1. How and why are there STILL pop-ups?

Despite being some of the most popular, traffic inducing sites on the internet (already plastered with ads), a lot of these sites still have a pop-up that appears when you click on a video. You’re raking in cash playing other people’s porn, but that still isn’t enough? And how do these pop-ups even happen? We all have pop-up blockers in our internet browsers, yet these magical porn pop-ups somehow skip past them and open in a new tab. How do porn sites have the latest in pop-up technology? Like, weren’t these pop-up blockers created by smart, ivy-league-staffed, tech companies? How has a website with ‘Jizz’ in their title outsmarted you?

And there’s nothing weirder than indulging in your clip of choice and hearing some faint giggles in the distance. You’re like, WTF? Who in this orgy is giggling and why? Then you realize it’s this lady, live-chatting with some slightly-lonelier-than-you pervs, and one of them just made a terrible “joke” that she’s pretending to find funny, in hopes that he’ll throw some of his sad-dollars her way.

 

2. Despite 0 demand, the Facebook share button still exists

Instead, they’ve created MORE share options?

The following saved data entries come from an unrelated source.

-- ==== Sys2Proof/Laws/State.lean ====
section
/-! SUPPORT. One lemma for each field and each update of one part of the state: what it was given, or as before. -/

namespace Sys2Proof.Machine

variable (s : State)

@[simp] theorem State.modHost_clk (f : HostState → HostState) : (s.modHost f).clk = s.clk := rfl
@[simp] theorem State.modHost_freeCtr (f : HostState → HostState) : (s.modHost f).freeCtr = s.freeCtr := rfl
@[simp] theorem State.modHost_host (f : HostState → HostState) : (s.modHost f).host = f s.host := rfl
@[simp] theorem State.modHost_conv (f : HostState → HostState) : (s.modHost f).conv = s.conv := rfl
@[simp] theorem State.modHost_chg (f : HostState → HostState) : (s.modHost f).chg = s.chg := rfl
@[simp] theorem State.modHost_bus (f : HostState → HostState) : (s.modHost f).bus = s.bus := rfl
@[simp] theorem State.modHost_meas (f : HostState → HostState) : (s.modHost f).meas = s.meas := rfl
@[simp] theorem State.modHost_stack (f : HostState → HostState) : (s.modHost f).stack = s.stack := rfl
@[simp] theorem State.modHost_power (f : HostState → HostState) : (s.modHost f).power = s.power := rfl
@[simp] theorem State.modHost_clock (f : HostState → HostState) : (s.modHost f).clock = s.clock := rfl
@[simp] theorem State.modHost_sys (f : HostState → HostState) : (s.modHost f).sys = s.sys := rfl
@[simp] theorem State.modHost_link (f : HostState → HostState) : (s.modHost f).link = s.link := rfl
@[simp] theorem State.modHost_port (f : HostState → HostState) : (s.modHost f).port = s.port := rfl
@[simp] theorem State.modHost_nv (f : HostState → HostState) : (s.modHost f).nv = s.nv := rfl
@[simp] theorem State.modHost_pending (f : HostState → HostState) : (s.modHost f).pending = s.pending := rfl

@[simp] theorem State.modConv_clk (f : ConverterState → ConverterState) : (s.modConv f).clk = s.clk := rfl
@[simp] theorem State.modConv_freeCtr (f : ConverterState → ConverterState) : (s.modConv f).freeCtr = s.freeCtr := rfl
@[simp] theorem State.modConv_host (f : ConverterState → ConverterState) : (s.modConv f).host = s.host := rfl
@[simp] theorem State.modConv_conv (f : ConverterState → ConverterState) : (s.modConv f).conv = f s.conv := rfl
@[simp] theorem State.modConv_chg (f : ConverterState → ConverterState) : (s.modConv f).chg = s.chg := rfl
@[simp] theorem State.modConv_bus (f : ConverterState → ConverterState) : (s.modConv f).bus = s.bus := rfl
@[simp] theorem State.modConv_meas (f : ConverterState → ConverterState) : (s.modConv f).meas = s.meas := rfl
@[simp] theorem State.modConv_stack (f : ConverterState → ConverterState) : (s.modConv f).stack = s.stack := rfl
@[simp] theorem State.modConv_power (f : ConverterState → ConverterState) : (s.modConv f).power = s.power := rfl
@[simp] theorem State.modConv_clock (f : ConverterState → ConverterState) : (s.modConv f).clock = s.clock := rfl
@[simp] theorem State.modConv_sys (f : ConverterState → ConverterState) : (s.modConv f).sys = s.sys := rfl
@[simp] theorem State.modConv_link (f : ConverterState → ConverterState) : (s.modConv f).link = s.link := rfl
@[simp] theorem State.modConv_port (f : ConverterState → ConverterState) : (s.modConv f).port = s.port := rfl
@[simp] theorem State.modConv_nv (f : ConverterState → ConverterState) : (s.modConv f).nv = s.nv := rfl
@[simp] theorem State.modConv_pending (f : ConverterState → ConverterState) : (s.modConv f).pending = s.pending := rfl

Why, WHY, is this button still a thing?! Nobody is sharing porn on their Facebook wall except maybe the actors themselves, but even then, their friends are probably like, “We get it, you fuck for a living, stop rubbing it in our faces.” To the rest of us, this button is just a scary reminder that our social lives could be ruined forever simply by clicking a mere inch away from our intended target. How would your friends, family, and coworkers react if they knew the weird shit you were into? And if your mom caught you sharing MILF porn? I can’t imagine the level of never-ending awkward that would create.

 

3. Gross thumbnails

So you’re in the mood for a quick porn session, so you go to your site of choice. Suddenly, you’re bombarded with about 20 thumbnail images for 20 different videos, some for some nasty perversions you’re not into, and of course their thumbnail has captured them at their most obscene. And it’s zoomed in. Great, thanks for that. Your eyes now have to navigate a boner killing mine-field trying to find their way to the perfect clip. I don’t really have a solution for this, but it’s mildly annoying.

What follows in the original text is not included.